> **What you will do**: Begin at the line below that has "def State.cageServed (s" and stop after the line that has "1)) else []". Please restate only those lines, word for word.

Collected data
■ ■ ■ ■ ■ ■ ■

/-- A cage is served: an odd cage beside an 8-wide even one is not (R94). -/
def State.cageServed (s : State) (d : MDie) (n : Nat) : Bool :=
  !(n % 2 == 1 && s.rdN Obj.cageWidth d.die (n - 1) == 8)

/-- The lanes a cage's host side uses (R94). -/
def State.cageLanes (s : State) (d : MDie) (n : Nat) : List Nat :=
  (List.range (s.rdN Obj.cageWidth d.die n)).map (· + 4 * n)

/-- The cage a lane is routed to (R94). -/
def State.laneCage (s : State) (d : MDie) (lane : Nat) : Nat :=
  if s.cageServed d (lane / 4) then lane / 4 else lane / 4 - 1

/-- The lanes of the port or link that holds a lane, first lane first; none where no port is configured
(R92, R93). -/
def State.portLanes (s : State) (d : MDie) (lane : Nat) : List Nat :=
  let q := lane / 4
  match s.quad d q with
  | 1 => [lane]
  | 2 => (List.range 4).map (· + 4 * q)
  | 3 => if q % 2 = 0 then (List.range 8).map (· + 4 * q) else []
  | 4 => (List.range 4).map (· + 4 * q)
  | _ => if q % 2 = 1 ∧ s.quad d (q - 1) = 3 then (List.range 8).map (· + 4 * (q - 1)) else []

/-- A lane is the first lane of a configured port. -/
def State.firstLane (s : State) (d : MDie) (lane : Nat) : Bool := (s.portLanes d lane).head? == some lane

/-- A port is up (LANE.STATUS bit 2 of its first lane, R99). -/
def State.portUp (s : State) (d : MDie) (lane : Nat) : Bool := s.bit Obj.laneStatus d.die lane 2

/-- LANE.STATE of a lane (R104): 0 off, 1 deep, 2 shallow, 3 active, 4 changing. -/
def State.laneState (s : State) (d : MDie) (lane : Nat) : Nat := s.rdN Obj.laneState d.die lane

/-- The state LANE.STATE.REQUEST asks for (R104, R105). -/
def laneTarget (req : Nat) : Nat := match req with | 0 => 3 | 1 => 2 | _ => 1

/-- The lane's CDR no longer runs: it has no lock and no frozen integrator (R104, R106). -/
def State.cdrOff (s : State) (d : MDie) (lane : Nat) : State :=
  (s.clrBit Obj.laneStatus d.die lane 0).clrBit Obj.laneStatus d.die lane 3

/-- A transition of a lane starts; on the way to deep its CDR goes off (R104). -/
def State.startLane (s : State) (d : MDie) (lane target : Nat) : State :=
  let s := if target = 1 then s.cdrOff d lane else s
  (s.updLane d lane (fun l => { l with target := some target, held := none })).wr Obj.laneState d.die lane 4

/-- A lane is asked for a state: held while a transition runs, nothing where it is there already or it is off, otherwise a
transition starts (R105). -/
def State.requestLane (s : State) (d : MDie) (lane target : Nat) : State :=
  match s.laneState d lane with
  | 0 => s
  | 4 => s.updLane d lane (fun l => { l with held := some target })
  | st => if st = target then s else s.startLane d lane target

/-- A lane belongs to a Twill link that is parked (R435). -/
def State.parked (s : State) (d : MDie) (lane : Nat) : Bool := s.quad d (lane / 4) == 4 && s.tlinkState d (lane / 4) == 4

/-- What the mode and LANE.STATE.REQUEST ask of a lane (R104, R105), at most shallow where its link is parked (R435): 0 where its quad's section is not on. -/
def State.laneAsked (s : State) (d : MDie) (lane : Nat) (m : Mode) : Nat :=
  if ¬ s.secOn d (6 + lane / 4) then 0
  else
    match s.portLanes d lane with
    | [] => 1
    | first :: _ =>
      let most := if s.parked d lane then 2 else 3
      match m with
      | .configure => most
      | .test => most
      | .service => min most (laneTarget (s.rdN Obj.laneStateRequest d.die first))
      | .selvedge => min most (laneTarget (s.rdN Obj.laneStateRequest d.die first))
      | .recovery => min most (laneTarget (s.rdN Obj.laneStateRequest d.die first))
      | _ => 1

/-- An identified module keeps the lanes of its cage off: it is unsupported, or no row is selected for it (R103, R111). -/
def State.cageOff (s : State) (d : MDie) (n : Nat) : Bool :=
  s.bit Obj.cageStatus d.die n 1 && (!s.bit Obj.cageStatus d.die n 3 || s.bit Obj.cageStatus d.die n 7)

■ ■ ■ ■ ■ ■ ■

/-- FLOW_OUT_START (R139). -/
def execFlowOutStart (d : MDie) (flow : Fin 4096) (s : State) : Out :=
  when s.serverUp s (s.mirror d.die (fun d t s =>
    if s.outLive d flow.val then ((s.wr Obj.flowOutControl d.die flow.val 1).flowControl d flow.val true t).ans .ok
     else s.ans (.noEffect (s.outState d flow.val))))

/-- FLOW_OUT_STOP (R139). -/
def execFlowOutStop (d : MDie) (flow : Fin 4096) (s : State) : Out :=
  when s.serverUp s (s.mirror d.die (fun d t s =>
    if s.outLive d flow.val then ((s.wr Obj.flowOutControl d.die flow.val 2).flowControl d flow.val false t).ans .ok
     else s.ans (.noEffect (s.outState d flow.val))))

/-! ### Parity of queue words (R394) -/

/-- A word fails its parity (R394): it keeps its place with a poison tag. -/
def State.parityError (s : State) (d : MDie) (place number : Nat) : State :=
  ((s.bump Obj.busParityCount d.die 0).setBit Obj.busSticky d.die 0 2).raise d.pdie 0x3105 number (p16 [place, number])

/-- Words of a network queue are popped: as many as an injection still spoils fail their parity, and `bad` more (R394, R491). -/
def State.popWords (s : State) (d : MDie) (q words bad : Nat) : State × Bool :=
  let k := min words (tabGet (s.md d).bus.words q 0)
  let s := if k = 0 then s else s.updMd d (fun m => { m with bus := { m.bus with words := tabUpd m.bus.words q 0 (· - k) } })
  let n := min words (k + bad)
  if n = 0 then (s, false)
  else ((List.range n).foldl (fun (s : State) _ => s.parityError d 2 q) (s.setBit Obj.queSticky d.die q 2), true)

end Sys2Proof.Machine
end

■ ■ ■ ■ ■ ■ ■

> **Solved problem**:
def State.cageServed (s : State) (d : MDie) (n : Nat) : Bool :=
  !(n % 2 == 1 && s.rdN Obj.cageWidth d.die (n - 1) == 8)

/-- The lanes a cage's host side uses (R94). -/
def State.cageLanes (s : State) (d : MDie) (n : Nat) : List Nat :=
  (List.range (s.rdN Obj.cageWidth d.die n)).map (· + 4 * n)

/-- The cage a lane is routed to (R94). -/
def State.laneCage (s : State) (d : MDie) (lane : Nat) : Nat :=
  if s.cageServed d (lane / 4) then lane / 4 else lane / 4 - 1

/-- The lanes of the port or link that holds a lane, first lane first; none where no port is configured
(R92, R93). -/
def State.portLanes (s : State) (d : MDie) (lane : Nat) : List Nat :=
  let q := lane / 4
  match s.quad d q with
  | 1 => [lane]
  | 2 => (List.range 4).map (· + 4 * q)
  | 3 => if q % 2 = 0 then (List.range 8).map (· + 4 * q) else []
  | 4 => (List.range 4).map (· + 4 * q)
  | _ => if q % 2 = 1 ∧ s.quad d (q - 1) = 3 then (List.range 8).map (· + 4 * (q - 1)) else []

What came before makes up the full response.